Friday, July 4, 2008

Confessions of a Former Baton Twirler (Got Your Attention, No?)

It occurs to me now, on the eve of the Fourth of July, that this used to be a pretty big holiday for me. When I was a kid, we had traditions for this day as well-established and consistent as those for Thanksgiving and Christmas. At noon, we would join what felt like the rest of the town for the parade. There were a few years when I was actually in the parade, once--and I have not thought about this in a solid thirty years--as a baton twirler. That's something that nobody I know now knows about me: that when I was in first grade I knew how to twirl a baton.

Then, after the local Bluebird troops had marched (I was one of those too) down the old Boston Post Road with the Rotary Club, the Town Selectman, and so on, we would meet up at the centrally located home of some good family friends for a post-parade get-together. After that, to my grandparents' house, to the pool, to convene with our cousins for a cook-out. And finally, to fireworks, always fireworks: sitting on a hill with some assortment of friends or relatives for a display set off by the local fire department.

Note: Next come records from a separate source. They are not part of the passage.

-- ==== Sys2Proof/Machine/Copy.lean ====
section
/-! DEFINITION. What engines do with bytes (spec/11_engines.md R300 to R306, R311 to R317): where a command's addresses lie, when a byte may
be read or written, the stream of bytes of a command, a chunk of it, and the end of a command. -/

namespace Sys2Proof.Machine

/-! ## Places -/

/-- A byte an engine touches: its target (0 deck, 1 HBM, 2 remote, 3 host, 4 pool as in R187; 5 squad memory) and its address. -/
def place (tgt off : Nat) : Nat := tgt * 2 ^ 56 + off
def placeTgt (p : Nat) : Nat := p / 2 ^ 56
def placeOff (p : Nat) : Nat := p % 2 ^ 56

/-- What keeps an engine from a byte: a status, or a wait with the requests it makes first. -/
inductive Stop where
  | fail (code detail : Nat)
  | wait (req : List CxlReq)
  deriving DecidableEq, Repr

/-- A translation as the engines of a die make it (R300). -/
def State.engTranslate (s : State) (die : Nat) (asid : BitVec 12) (va : Nat) : Option Leaf :=
  match s.tlb.find? (fun e => e.place == .die die && e.asid == asid && e.gen == (s.ctx asid).gen && e.page == va / 2 ^ e.leaf.bits) with
  | some e => if Config.tlbHeld s.fresh 3 then some e.leaf else s.walk die asid va
  | none => s.walk die asid va

def State.poolLost (s : State) (a : Nat) : Bool := s.lostPools.any fun r => decide (r.1 ≤ a) && decide (a < r.1 + r.2)

/-- The place of an engine address (R297, R300), for the targets a function allows. Where several failures apply, the permission comes before the target,
and both before a failed pool (R300 gives no order; DESIGN CHOICE, log 89). -/
def State.engPlace (s : State) (c : Cmd) (va : Nat) (write : Bool) (allow : Nat → Bool) : Except Stop Nat :=
  if 2 ^ 48 ≤ va then .error (.fail 1 3)
  else if va < 2 ^ 47 then
    match s.engTranslate (dieOf c.core) c.asid va with
    | none => .error (.fail 1 1)
    | some l =>
      if (l.p && !c.priv) || (if write then !l.w else !l.r) then .error (.fail 1 2)
      else if !allow l.tgt.toNat then .error (.fail 1 3)
      else if l.tgt == 4 && s.poolLost (l.phys va) then .error (.fail 3 0)
      else .ok (place l.tgt.toNat (l.phys va))
  else if va < Config.squadBase || Config.spillBase ≤ va || !allow 5 then .error (.fail 1 3)
  else if va - Config.squadBase < ((s.squad? c.squad).map (·.memLen)).getD 0 then .ok (place 5 (va - Config.squadBase))
  else .error (.fail 1 4)

def local_ (t : Nat) : Bool := t == 0 || t == 1 || t == 5

/-! ## When a byte may be read or written -/

def State.hlcPoison (s : State) (line : Nat) (pool : Bool) : Bool := s.hlc.any fun h => h.line == line && h.pool == pool && h.pois

/-- An access to HBM waits until the page's stack is trained (R401), and on a host-bias page for the host's answer for its line (R312). -/
def State.biasStop (s : State) (off : Nat) (write : Bool) : Option Stop :=
  if !s.hbmUp.getLsbD (Config.hbmStack (off / 16384)).val then some (.wait [])
  else if !s.biasHost.contains (off / 16384) then none
  else if s.granted.contains (off / 64, if write then .owned else .shared) then none
  else some (.wait [⟨if write then .biSnpInv else .biSnpData, off / 64, false, false⟩])

/-- The request for a host or pool line the HLC does not hold (R311, R314): RdShared and RdOwn on H0; on H1 MemRdData and MemRd (PRESUMED: the table
of R311 does not say which of its requests stands for which, log 76). -/
def lineRequest (own pool : Bool) (line : Nat) : CxlReq :=
  ⟨match own, pool with | false, false => .rdShared | true, false => .rdOwn | false, true => .memRdData | true, true => .memRd, line, pool, false⟩

/-- Why an engine may not read a byte now (R304, R312, R314, R315). -/
def State.readStop (s : State) (c : Cmd) (p : Nat) : Option Stop :=
  let off := placeOff p
  match placeTgt p with
  | 0 =>
    if c.waitLines.contains (off / 128) then some (.wait [])
    else if s.present (off / 128) && s.poisoned (off / 128) then some (.fail 2 0) else none
  | 1 =>
    match s.biasStop off false with
    | some x => some x
    | none => if s.hbmPoison.contains off then some (.fail 2 0) else none
  | 3 =>
    if s.hlcState (off / 64) false == .i then some (.wait [lineRequest false false (off / 64)])
    else if s.hlcPoison (off / 64) false then some (.fail 2 0) else none
  | 4 =>
    if s.hlcState (off / 64) true == .i then some (.wait [lineRequest false true (off / 64)])
    else if s.hlcPoison (off / 64) true then some (.fail 2 0) else none
  | _ => none

/-- Why an engine may not write a byte now: home has not ended the clear of its line (R251), or R312, R314. -/
def State.writeStop (s : State) (p : Nat) : Option Stop :=
  let off := placeOff p
  let own (pool : Bool) : Option Stop :=
    match s.hlcState (off / 64) pool with
    | .i | .s => some (.wait [lineRequest true pool (off / 64)])
    | .m | .e | .o => none
  match placeTgt p with
  | 0 => if (s.dirOf (off / 128)).busy then some (.wait []) else none
  | 1 => s.biasStop off true
  | 3 => own false
  | 4 => own true
  | _ => none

It was a day I looked forward to, a real holiday, a celebration. One year I rode on an antique fire truck in the parade with a bunch of my friends. Another year my aunt sold silk-screened T-shirts she'd made at the fair in the park on the parade route. I still have two of these: Lily and Annika will wear them tomorrow. Hot dogs on the lawn of the First Parish Church, running for candy thrown by the teenagers on the lumber company's extravagant float, s'mores at dusk with my cousin Andy, and the climactic and yet definitively final event of the day: lying on the grass with my hands behind my head looking up at the black clear sky, waiting for the first burst of light.

When did I stop caring about the Fourth of July? In college? I can't remember. The truth is, I am even a teeny bit patriotic. Okay, more than that. In fact, although I occasionally become disgusted with a wide variety of government officials and policies and threaten to move to France, I am also the granddaughter of three immigrants who came here under fairly desperate circumstances and seemed grateful for the opportunity until the day that they died. I think as a child, my now sort of embarassing patriotism was linked to the Fourth in my mind; in other words, it wasn't just about the hot dogs and the parade.

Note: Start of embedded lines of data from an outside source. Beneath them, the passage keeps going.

/-- ACK_TIMER (R408). -/
def execAckTimer (link : Nat) (s : State) : Out State :=
  .next <| s.setLink link fun (x : Link) => if x.speaks && x.rxUnacked != 0 then { x.sendAck 1 with rxUnacked := 0 } else x
/-- REPLAY_TIMEOUT (R409). -/
def execReplayTimeout (link : Nat) (s : State) : Out State := .next <| s.setLink link fun (x : Link) => if x.speaks then x.again else x

/-! ## Sending (R407 to R409) -/

/-- The wavelengths of an active list, in ascending order. -/
def activeList (m : BitVec 16) : List Nat := (List.range 16).filter m.getLsbD
/-- The wavelength that carries beat j of a flit: entry b mod W of the active list (R407). -/
def WireFlit.wavelength (w : WireFlit) (j : Nat) : Option Nat := (activeList w.list)[(w.beat + j) % (activeList w.list).length]?
/-- The wavelengths a link sends on: while it narrows, the surviving ones (R412); in bring-up, those that have passed its stages (R411). -/
def Link.list (x : Link) : BitVec 16 :=
  match x.state with
  | .narrowing => x.lit &&& ~~~x.lost
  | .bringup => x.found
  | .down | .up | .waking | .quarantine | .failed | .draining | .switching => x.lit
/-- A flit goes out on the active list; every flit counts (R407). -/
def Link.puts (x : Link) (f : BitVec 576) : Link := { x with wire := some { flit := f, beat := x.beats, list := x.list }, beats := x.beats + 36 }
/-- An idle flit: it carries the SEQ of the next data flit (R407). -/
def Link.idles (x : Link) : Link := x.puts (flitOf (if x.state == .narrowing && x.lost != 0 then x.acked + 1 else x.txSeq) 3 0)

/-- One flit of a link: acknowledgements and control flits first, then flits sent again, then new ones while the replay buffer has room; else an
idle flit. Data stop while the direction narrows, new flits while it drains. -/
def Link.send (x : Link) : Link :=
  match x.ctlOut with
  | f :: r => Link.puts { x with ctlOut := r } f
  | [] =>
    if x.state == .narrowing && x.lost != 0 then x.idles
    else if x.resend != 0 then Link.puts { x with resend := x.resend - 1 } (x.replay.getD (x.replay.length - x.resend) 0)
    else if x.state == .draining || x.drain || decide (Config.replayFlits ≤ x.replay.length) then x.idles
    else
      match x.egress.find? fun e => e.1 == x.peer with
      | none => x.idles
      | some e =>
        let f := flitOf x.txSeq 0 e.2
        Link.puts { x with egress := x.egress.erase e, replay := x.replay ++ [f], txSeq := x.txSeq + 1 } f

Is the Fourth of July a kids' holiday? Lily doesn't seem too into it, but then again, I have given her no traditions or sense of meaning for the day. Ought I start? I don't know. It seems somehow exhausting and artifical to start making a big fuss, for a number of reasons. I think I will explain to her tomorrow that we are celebrating the birth of the country in as simple a way as I can, and see what she has to say about that.


This feels super boring to me. I apologize. I will be back to the nitty gritty work tomorrow. I'm feeling it a little bit, though, writing this. Happy Fourth of July.